また、遺産分割協議を行うためには、不動産や株式、各種動産の価値(評価額)も把握しなければなりません。相続人間で紛争となっているケースでは、不動産や株式の評価額が争いになることもあり、適切な方法により評価額を事前にシミュレーションしておくことが重要です。
当事務所では、相続人の調査から遺産の調査と評価額の検討までワンストップでお受けして、確実な相続手続をサポートいたします。
紛争時の対応
①遺産分割調停・審判
遺産分割は相続人全員の合意により解決することが理想ですが、相続人間で意見が対立し、当事者同士では話し合いが進まないケースも少なくありません。このような場合は、家庭裁判所に「遺産分割調停」を申し立て、調停委員を介して話し合いを進めることが考えられます。遺産分割調停でも合意できない場合、手続は「審判」に移行し、裁判所が遺産の分割方法を決定することになります。
ただし、遺産分割調停が可能なのは、遺産の範囲に争いがないケースだけですので、遺言の無効を争っている場合や遺産の範囲に争いがある場合は、先に民事裁判(民事訴訟)でその争点に決着をつけてから遺産分割を行う必要があります。
②遺留分侵害
配偶者と直系尊属である相続人には「遺留分」があり、遺言によっても奪えない最低限の取り分が認められています(兄弟姉妹には遺留分は認められていません。)。被相続人となる方は、ご自身の財産を遺言などで自由に処分できるのが原則で特定の相続人だけに財産を渡すことが可能ですが、その他の相続人の遺留分の部分については自由な処分が制限されているということです。
遺言書で特定の相続人にだけ財産を相続させることになっている場合や、生前贈与がある場合には、それが相続人の遺留分侵害していることがあります。この場合、遺留分を侵害された相続人は、遺留分侵害額請求により遺留分相当額の金銭を請求することができます。

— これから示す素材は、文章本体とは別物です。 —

-- ==== Sys2Proof/Laws/Commands.lean ====
section
/-! SUPPORT. What each command with more than one outcome can answer. -/

namespace Sys2Proof.Machine

/-- ENCODE_MESSAGE refuses with one code, or accepts the message's runs. -/
theorem execEncodeMessage_cases (s : State) :
    (s.txLen ≠ 0#16 ∧ execEncodeMessage s = refuseWith .busy s)
      ∨ (s.txLen = 0#16 ∧ outboundPayloads s = none ∧ execEncodeMessage s = refuseWith .malformed s)
      ∨ (s.txLen = 0#16 ∧ ∃ ps, outboundPayloads s = some ps
          ∧ ((wellFormedMessage ps = false ∧ execEncodeMessage s = refuseWith .malformed s)
            ∨ (wellFormedMessage ps = true ∧ s.params.runbufCap < (messageRuns ps).length
                ∧ execEncodeMessage s = refuseWith .tooLong s)
            ∨ (wellFormedMessage ps = true ∧ (messageRuns ps).length ≤ s.params.runbufCap
                ∧ execEncodeMessage s = acceptMessage (messageRuns ps) s))) := by
  unfold execEncodeMessage
  by_cases h0 : s.txLen = 0#16
  · cases ho : outboundPayloads s with
    | none => simp [h0]
    | some ps =>
      cases hw : wellFormedMessage ps with
      | false => simp [h0, hw]
      | true =>
        by_cases hl : s.params.runbufCap < (messageRuns ps).length
        · simp [h0, hw, hl]
        · simp [h0, hw, hl, Nat.not_lt.mp hl]
  · simp [h0]

/-- DECODE_MESSAGE answers NODATA, or delivers the published datagram's frames. -/
theorem execDecodeMessage_cases (s : State) :
    (s.rxLen = 0#16 ∧ execDecodeMessage s = refuseWith .nodata s)
      ∨ (s.rxLen ≠ 0#16 ∧ execDecodeMessage s = deliver (inboundFrames s) s) := by
  unfold execDecodeMessage
  by_cases h : s.rxLen = 0#16 <;> simp [h]

/-- A terminator found after payloads that are none ends the message there. -/
theorem untilTerminator_append (ps rest : List Entry) (h : ∀ p ∈ ps, p ≠ Config.terminator) :
    untilTerminator (ps ++ Config.terminator :: rest) = some ps := by
  induction ps with
  | nil => simp [untilTerminator]
  | cons p ps ih =>
    have hp : p ≠ Config.terminator := h p (by simp)
    simp [untilTerminator, hp, ih fun q hq => h q (List.mem_cons_of_mem _ hq)]

/-- The payloads found are followed by a terminator and hold none. -/
theorem untilTerminator_eq_some (es ps : List Entry) (h : untilTerminator es = some ps) :
    (∀ p ∈ ps, p ≠ Config.terminator) ∧ ∃ rest, es = ps ++ Config.terminator :: rest := by
  induction es generalizing ps with
  | nil => simp [untilTerminator] at h
  | cons e es ih =>
    unfold untilTerminator at h
    split at h
    · rename_i he
      obtain rfl : [] = ps := by simpa using h
      exact ⟨by simp, es, by simp [he]⟩
    · rename_i he
      obtain ⟨qs, hq, rfl⟩ := Option.map_eq_some_iff.mp h
      obtain ⟨hne, rest, hr⟩ := ih qs hq
      exact ⟨by simpa [he] using hne, rest, by simp [hr]⟩

theorem untilTerminator_eq_none (es : List Entry) :
    untilTerminator es = none ↔ ∀ e ∈ es, e ≠ Config.terminator := by
  induction es with
  | nil => simp [untilTerminator]
  | cons e es ih =>
    unfold untilTerminator
    by_cases he : e = Config.terminator <;> simp [he, ih]

end Sys2Proof.Machine
end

ただし、遺留分侵害額請求権には時効があるため、速やかな財産の調査と対応が必要です。
当事務所では、協議段階からの交渉代理はもちろん、調停・審判手続、遺留分侵害額請求など紛争事案についてもサポートし、ご依頼者様の権利を守ります。
税務調査の対応
「税務調査」とは、簡単にいえば、相続税の申告内容に誤りや申告漏れがないかを税務署が調査する手続です。税務調査はない方がよいですが、課税当局は不動産登記や預金の情報については容易に把握が可能であるため、当然、適切な申告を行うことが必要です。

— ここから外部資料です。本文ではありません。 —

-- ==== Sys2Proof/Laws/Step.lean ====
section
/-! SUPPORT. Everything one step of the machine can do, said once. -/

namespace Sys2Proof.Machine

/-- A 32-bit access at offset 0 reaches CMD, and only such an access does. -/
theorem decodeAccess_eq_cmd (p : Config.Params) (size : Nat) (addr : Offset)
    (h : decodeAccess p size addr = .ok .cmd) : size = 4 ∧ addr = 0x000#12 := by
  unfold decodeAccess at h
  split at h
  · cases h
  · rename_i hs
    split at h
    · cases h
    · have hlt := addr.isLt
      refine ⟨Decidable.not_not.mp hs, BitVec.eq_of_toNat_eq ?_⟩
      generalize hn : addr.toNat = n at *
      show n = 0
      unfold decodeOffset entryReg scalarReg at h
      repeat' split at h
      all_goals first | rfl | cases h

/-- If a step answers a next state, it is one of: a TICK, a read of a register, a command, a write to an operand
register, an ignored write, a reset. Each acts on the state with the environment's action taken. -/
theorem step_cases (s t : State) (h : step s = .next t) :
    ∃ u : State, u = (takeInput s).2 ∧ (∃ is n, u = { s with inputs := is, draws := n }) ∧
      ((∃ b, (takeInput s).1 = .tick b ∧ t = tick b u)
        ∨ (∃ size a r, (takeInput s).1 = .hostRead size a ∧ decodeAccess u.params size a = .ok r
            ∧ t = { u with readData := readReg u r })
        ∨ (∃ w, (takeInput s).1 = .hostWrite 4 0x000#12 w ∧ exec (decode w) u = .next t)
        ∨ (∃ size a v, (takeInput s).1 = .hostWrite size a v
            ∧ (t = u ∨ t = { u with arg := v }
              ∨ t = { u with runc := BitVec.ofNat 5 (min v.toNat Config.runvCap) }
              ∨ (∃ k, t = { u with runv := writeEntry u.runv k (v.setWidth 16) })
              ∨ ∃ k, t = { u with payOut := writeEntry u.payOut k (v.setWidth 16) }))
        ∨ ((takeInput s).1 = .reset ∧ t = resetInput u)) := by
  refine ⟨(takeInput s).2, rfl, takeInput_state s, ?_⟩
  unfold step at h
  generalize (takeInput s).2 = u at h ⊢
  cases hi : (takeInput s).1 with
  | tick b =>
    rw [hi] at h
    exact .inl ⟨b, rfl, by simpa [act, eq_comm] using h⟩
  | hostRead size a =>
    rw [hi] at h
    obtain ⟨r, hr, e⟩ | ⟨_, _, e⟩ := hostRead_cases size a u
    · exact .inr (.inl ⟨size, a, r, rfl, hr, by simpa [act, e, eq_comm] using h⟩)
    · rw [act, e] at h
      cases h
  | hostWrite size a v =>
    rw [hi] at h
    obtain ⟨r, hr, e⟩ | ⟨_, _, e⟩ := hostWrite_cases size a v u
    · rw [act, e] at h
      obtain ⟨rfl, e'⟩ | ⟨_, e'⟩ | ⟨_, e'⟩ | ⟨k, _, e'⟩ | ⟨k, _, e'⟩ | e' := writeReg_cases v u r
      · obtain ⟨rfl, rfl⟩ := decodeAccess_eq_cmd u.params size a hr
        exact .inr (.inr (.inl ⟨v, rfl, e' ▸ h⟩))
      all_goals
        refine .inr (.inr (.inr (.inl ⟨size, a, v, rfl, ?_⟩)))
        rw [e'] at h
        injection h with h
        subst h
        first
          | exact .inl rfl
          | exact .inr (.inl rfl)
          | exact .inr (.inr (.inl rfl))
          | exact .inr (.inr (.inr (.inl ⟨k, rfl⟩)))
          | exact .inr (.inr (.inr (.inr ⟨k, rfl⟩)))
    · rw [act, e] at h
      cases h
  | reset =>
    rw [hi] at h
    exact .inr (.inr (.inr (.inr ⟨rfl, by simpa [act, eq_comm] using h⟩)))

end Sys2Proof.Machine
end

税務調査で指摘される典型的なものとして、相続財産の申告漏れ(現金、国外財産、家族名義の預金など)、相続財産の財産評価の誤り、債務控除した債務の不存在などがあります。
税務調査はないに越したことはありません。そのためには、やはり相続開始時後の早急かつ適切な財産調査と財産評価が必須です。
当事務所では、税理士と緊密に連携し、課税当局が指摘する事項の妥当性・適法性の検討、税理士として税務調査への立会いなどにも対応しております。また、不当な課税処分に至った場合には、審査請求や訴訟にも対応します。
相続税申告時のアドバイスから税務調査対応まで総合的にサポートできるのが当事務所の強みです。